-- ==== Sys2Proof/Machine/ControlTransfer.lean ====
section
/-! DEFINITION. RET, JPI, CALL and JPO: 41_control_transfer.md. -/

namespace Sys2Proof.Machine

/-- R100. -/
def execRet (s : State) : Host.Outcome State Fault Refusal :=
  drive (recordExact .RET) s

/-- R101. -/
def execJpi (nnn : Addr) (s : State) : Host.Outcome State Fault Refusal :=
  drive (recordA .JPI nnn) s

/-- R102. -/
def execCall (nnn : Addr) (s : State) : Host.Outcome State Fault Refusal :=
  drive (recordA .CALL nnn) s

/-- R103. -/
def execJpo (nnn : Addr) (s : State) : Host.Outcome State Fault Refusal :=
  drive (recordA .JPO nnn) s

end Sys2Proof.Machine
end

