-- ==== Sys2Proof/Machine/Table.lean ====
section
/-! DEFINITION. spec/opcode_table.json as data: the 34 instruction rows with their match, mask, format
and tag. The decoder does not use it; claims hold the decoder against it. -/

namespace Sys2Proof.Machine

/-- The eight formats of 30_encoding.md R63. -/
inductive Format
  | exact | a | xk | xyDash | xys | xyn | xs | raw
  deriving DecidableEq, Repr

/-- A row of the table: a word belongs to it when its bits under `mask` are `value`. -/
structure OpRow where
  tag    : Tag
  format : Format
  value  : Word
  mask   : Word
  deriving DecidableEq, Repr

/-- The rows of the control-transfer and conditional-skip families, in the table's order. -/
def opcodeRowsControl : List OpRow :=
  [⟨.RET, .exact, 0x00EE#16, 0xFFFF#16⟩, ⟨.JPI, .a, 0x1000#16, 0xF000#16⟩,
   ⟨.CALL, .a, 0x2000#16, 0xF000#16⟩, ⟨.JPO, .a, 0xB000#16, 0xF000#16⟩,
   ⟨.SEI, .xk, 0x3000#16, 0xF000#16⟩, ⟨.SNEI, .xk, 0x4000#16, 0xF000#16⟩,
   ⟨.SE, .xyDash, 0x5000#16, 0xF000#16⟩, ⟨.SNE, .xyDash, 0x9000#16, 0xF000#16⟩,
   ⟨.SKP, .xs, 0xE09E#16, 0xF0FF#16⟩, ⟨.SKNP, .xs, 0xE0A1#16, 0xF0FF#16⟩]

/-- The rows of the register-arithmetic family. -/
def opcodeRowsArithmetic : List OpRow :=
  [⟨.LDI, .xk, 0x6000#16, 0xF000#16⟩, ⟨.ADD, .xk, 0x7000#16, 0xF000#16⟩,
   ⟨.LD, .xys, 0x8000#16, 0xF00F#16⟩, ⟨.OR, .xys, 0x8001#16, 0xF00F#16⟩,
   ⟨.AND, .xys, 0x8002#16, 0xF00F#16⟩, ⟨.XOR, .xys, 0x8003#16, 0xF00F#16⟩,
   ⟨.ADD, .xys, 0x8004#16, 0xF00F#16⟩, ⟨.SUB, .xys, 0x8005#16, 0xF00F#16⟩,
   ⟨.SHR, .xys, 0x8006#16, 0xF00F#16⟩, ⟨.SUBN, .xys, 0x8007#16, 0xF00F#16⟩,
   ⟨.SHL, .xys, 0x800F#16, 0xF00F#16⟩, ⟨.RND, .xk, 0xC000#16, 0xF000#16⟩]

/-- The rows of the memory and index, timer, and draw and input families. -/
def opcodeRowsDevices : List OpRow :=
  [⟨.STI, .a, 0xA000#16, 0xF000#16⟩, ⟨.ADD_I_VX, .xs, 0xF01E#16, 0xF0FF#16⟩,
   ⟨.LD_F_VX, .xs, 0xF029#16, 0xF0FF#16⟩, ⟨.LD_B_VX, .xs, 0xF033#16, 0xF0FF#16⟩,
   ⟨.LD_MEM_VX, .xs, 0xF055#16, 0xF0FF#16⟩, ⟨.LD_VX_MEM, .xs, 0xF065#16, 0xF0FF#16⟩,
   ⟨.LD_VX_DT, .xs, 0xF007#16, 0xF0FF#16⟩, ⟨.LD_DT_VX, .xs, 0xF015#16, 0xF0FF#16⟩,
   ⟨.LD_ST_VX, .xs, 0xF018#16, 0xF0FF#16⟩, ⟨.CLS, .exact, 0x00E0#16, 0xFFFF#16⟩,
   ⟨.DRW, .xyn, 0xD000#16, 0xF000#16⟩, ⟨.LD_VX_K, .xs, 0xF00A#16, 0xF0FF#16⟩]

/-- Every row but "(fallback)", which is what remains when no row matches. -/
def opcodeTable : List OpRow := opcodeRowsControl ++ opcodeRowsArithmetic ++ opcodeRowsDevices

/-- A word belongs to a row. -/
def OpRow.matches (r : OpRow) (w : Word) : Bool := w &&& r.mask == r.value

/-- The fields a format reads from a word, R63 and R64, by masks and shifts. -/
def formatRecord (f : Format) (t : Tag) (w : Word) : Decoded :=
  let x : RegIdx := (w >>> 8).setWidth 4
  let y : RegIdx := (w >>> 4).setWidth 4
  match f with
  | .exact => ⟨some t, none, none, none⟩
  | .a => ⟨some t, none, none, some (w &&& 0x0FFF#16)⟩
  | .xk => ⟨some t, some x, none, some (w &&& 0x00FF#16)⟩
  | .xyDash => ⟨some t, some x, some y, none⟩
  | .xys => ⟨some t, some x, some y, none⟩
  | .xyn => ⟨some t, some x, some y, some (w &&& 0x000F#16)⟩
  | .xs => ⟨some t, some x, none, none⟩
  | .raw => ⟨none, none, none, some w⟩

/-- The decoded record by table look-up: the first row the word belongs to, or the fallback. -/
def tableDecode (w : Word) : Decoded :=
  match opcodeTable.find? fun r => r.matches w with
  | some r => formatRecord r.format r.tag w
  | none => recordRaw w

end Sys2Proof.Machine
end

------------------------------------------------

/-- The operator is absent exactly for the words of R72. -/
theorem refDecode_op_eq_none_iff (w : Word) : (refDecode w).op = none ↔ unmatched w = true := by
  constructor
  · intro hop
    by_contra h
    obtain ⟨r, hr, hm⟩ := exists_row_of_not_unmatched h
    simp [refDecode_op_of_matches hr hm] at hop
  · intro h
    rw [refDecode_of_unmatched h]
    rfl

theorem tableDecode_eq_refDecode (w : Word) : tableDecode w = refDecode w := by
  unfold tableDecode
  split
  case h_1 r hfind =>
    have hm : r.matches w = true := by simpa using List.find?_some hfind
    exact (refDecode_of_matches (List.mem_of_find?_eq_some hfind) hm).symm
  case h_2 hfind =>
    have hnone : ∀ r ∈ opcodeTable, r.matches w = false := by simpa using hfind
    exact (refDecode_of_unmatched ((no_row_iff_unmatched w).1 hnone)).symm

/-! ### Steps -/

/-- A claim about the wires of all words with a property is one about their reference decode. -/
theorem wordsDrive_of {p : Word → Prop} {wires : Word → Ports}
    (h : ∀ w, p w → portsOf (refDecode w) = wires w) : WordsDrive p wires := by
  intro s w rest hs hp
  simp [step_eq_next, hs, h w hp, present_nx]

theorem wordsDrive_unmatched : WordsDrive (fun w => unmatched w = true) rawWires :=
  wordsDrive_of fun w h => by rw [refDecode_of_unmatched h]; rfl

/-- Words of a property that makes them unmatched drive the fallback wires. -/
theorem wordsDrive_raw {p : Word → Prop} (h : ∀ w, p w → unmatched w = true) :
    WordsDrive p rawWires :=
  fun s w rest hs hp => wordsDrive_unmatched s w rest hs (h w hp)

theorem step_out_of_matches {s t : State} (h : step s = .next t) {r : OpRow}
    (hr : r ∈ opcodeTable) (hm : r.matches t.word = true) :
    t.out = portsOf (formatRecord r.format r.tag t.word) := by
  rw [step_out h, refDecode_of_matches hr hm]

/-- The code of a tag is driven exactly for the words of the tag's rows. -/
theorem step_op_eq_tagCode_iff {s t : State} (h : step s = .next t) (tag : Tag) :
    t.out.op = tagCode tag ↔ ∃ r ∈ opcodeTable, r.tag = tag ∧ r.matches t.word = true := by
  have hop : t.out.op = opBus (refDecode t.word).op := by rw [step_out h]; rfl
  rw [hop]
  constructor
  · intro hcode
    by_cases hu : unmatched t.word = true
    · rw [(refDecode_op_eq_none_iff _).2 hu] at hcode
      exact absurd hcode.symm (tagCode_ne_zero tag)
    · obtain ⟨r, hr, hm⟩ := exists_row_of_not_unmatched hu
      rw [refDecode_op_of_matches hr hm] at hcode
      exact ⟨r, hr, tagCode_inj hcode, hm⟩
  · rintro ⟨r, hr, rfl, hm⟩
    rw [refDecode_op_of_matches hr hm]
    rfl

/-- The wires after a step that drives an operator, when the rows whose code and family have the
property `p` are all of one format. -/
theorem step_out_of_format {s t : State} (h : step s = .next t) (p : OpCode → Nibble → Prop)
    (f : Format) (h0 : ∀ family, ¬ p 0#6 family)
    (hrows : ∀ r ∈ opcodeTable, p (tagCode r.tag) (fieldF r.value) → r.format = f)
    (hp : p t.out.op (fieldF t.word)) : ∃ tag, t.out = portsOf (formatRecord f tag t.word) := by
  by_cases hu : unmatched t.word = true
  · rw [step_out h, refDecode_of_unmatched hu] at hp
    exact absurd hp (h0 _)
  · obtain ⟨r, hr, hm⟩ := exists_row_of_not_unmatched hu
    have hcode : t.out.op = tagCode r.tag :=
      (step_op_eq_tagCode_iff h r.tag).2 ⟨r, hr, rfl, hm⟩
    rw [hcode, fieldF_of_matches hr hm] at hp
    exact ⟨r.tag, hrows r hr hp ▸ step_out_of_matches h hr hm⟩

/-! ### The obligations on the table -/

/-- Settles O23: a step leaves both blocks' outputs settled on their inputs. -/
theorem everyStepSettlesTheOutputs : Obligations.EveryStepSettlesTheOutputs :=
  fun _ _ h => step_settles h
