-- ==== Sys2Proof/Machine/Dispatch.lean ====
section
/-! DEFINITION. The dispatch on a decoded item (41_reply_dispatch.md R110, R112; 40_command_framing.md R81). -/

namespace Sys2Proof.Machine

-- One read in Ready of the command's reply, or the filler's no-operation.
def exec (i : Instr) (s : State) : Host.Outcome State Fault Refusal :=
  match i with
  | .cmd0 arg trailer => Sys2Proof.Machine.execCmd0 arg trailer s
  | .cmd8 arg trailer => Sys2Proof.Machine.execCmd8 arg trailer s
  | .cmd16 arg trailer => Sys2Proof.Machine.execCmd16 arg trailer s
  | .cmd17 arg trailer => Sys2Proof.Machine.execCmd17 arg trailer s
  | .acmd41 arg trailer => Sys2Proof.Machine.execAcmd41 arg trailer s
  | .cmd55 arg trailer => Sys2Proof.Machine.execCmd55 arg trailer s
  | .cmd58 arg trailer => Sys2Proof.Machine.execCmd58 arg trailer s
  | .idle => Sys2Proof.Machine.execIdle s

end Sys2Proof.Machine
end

------------------------------------------------

Task instructions → Above are the records; print exactly the lines from the line with "exact (refDecode_of_matches (List.mem_of_find?_eq_some" to the line with "fun s w rest", including both, and nothing else.

Solution below →
    exact (refDecode_of_matches (List.mem_of_find?_eq_some hfind) hm).symm
  case h_2 hfind =>
    have hnone : ∀ r ∈ opcodeTable, r.matches w = false := by simpa using hfind
    exact (refDecode_of_unmatched ((no_row_iff_unmatched w).1 hnone)).symm

/-! ### Steps -/

/-- A claim about the wires of all words with a property is one about their reference decode. -/
theorem wordsDrive_of {p : Word → Prop} {wires : Word → Ports}
    (h : ∀ w, p w → portsOf (refDecode w) = wires w) : WordsDrive p wires := by
  intro s w rest hs hp
  simp [step_eq_next, hs, h w hp, present_nx]

theorem wordsDrive_unmatched : WordsDrive (fun w => unmatched w = true) rawWires :=
  wordsDrive_of fun w h => by rw [refDecode_of_unmatched h]; rfl

/-- Words of a property that makes them unmatched drive the fallback wires. -/
theorem wordsDrive_raw {p : Word → Prop} (h : ∀ w, p w → unmatched w = true) :
    WordsDrive p rawWires :=
  fun s w rest hs hp => wordsDrive_unmatched s w rest hs (h w hp)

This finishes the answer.